[Saved entries]
================
-- ==== Sys2Proof/Syntax.lean ====
section
/-!
DEFINITION. The syntax of the DW-410: one constructor of `Instr` for each row of the table of operations and events. The
slot instructions carry their encoded fields (R36-R41), after the guard; the header rows carry their header fields. An
event of the machine or of the outside carries no field: what says where in the package it happens stands in `EvArgs`, which
the step puts into the state beside the event (Lean compiles no constructor with fields past the 244th).
-/

namespace Sys2Proof

/-- The guard of an S or V instruction: PG and PN (R36, R38, R42). -/
structure Guard where
  pg : BitVec 4
  pn : Bool
  deriving DecidableEq, Repr

/-- The unguarded form, PG = 0 with PN = 0 (R42). -/
def Guard.always : Guard := ⟨0, false⟩

/-- The count of a vector shift: element i of a register (MOD = 0) or an immediate (MOD = 1) (R128). -/
inductive ShiftCount where
  | vec (vb : BitVec 11)
  | imm (n : BitVec 6)
  deriving DecidableEq, Repr

/-- An element index or rotation: immediate VB[8:0] (MOD = 0) or scalar register VB[5:0] (MOD = 1) (R132, R138). -/
inductive ElemIndex where
  | imm (n : BitVec 9)
  | reg (b : BitVec 6)
  deriving DecidableEq, Repr

/-- A row or column index of a tile: immediate or scalar register (R169, R195, R197). -/
inductive SliceIndex where
  | imm (n : BitVec 7)
  | reg (b : BitVec 6)
  deriving DecidableEq, Repr

/-- The value an APPLY maps: a vector register or the offsets of a carry (R197). -/
inductive ApplySrc where
  | vec (va : BitVec 11)
  | carry (k : BitVec 2)
  deriving DecidableEq, Repr

/-- A stored word that an ECC event concerns: vector register word, scratchpad offset, accumulator-store offset, scalar register of
a strand's bank, operand memory offset, physical address (R101, R163, R189, R199, R306). -/
inductive ErrLoc where
  | vector (core reg : Nat)
  | scratch (core off : Nat)
  | accum (core off : Nat)
  | bank (core pos reg : Nat)
  | operand (cl off : Nat)
  | phys (pa : Nat)
  deriving DecidableEq, Repr

/-- Who inserts a record: SPAWN by a strand of a context, NOTIFY of a function, the device itself (a requeue), or a league
launch (R286, R289, R296, R338, R356). -/
inductive InsertBy where
  | spawn
  | notify (w : Nat)
  | requeue
  deriving DecidableEq, Repr

/-- A memory request that arrives from a peer or the host (R331, R345, R349): a read, a write, or an atomic with its operation
(numbered as the opcodes from AADD on) and its compare value. -/
structure PeerReq where
  pa : Nat
  size : Nat
  write : Bool
  data : BitVec 2048
  op : Option Nat := none
  cmp : Word := 0
  deriving DecidableEq, Repr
================
Your assignment: In the records above, how many lines contain the word "requeue"? State only the number.

Your response: 2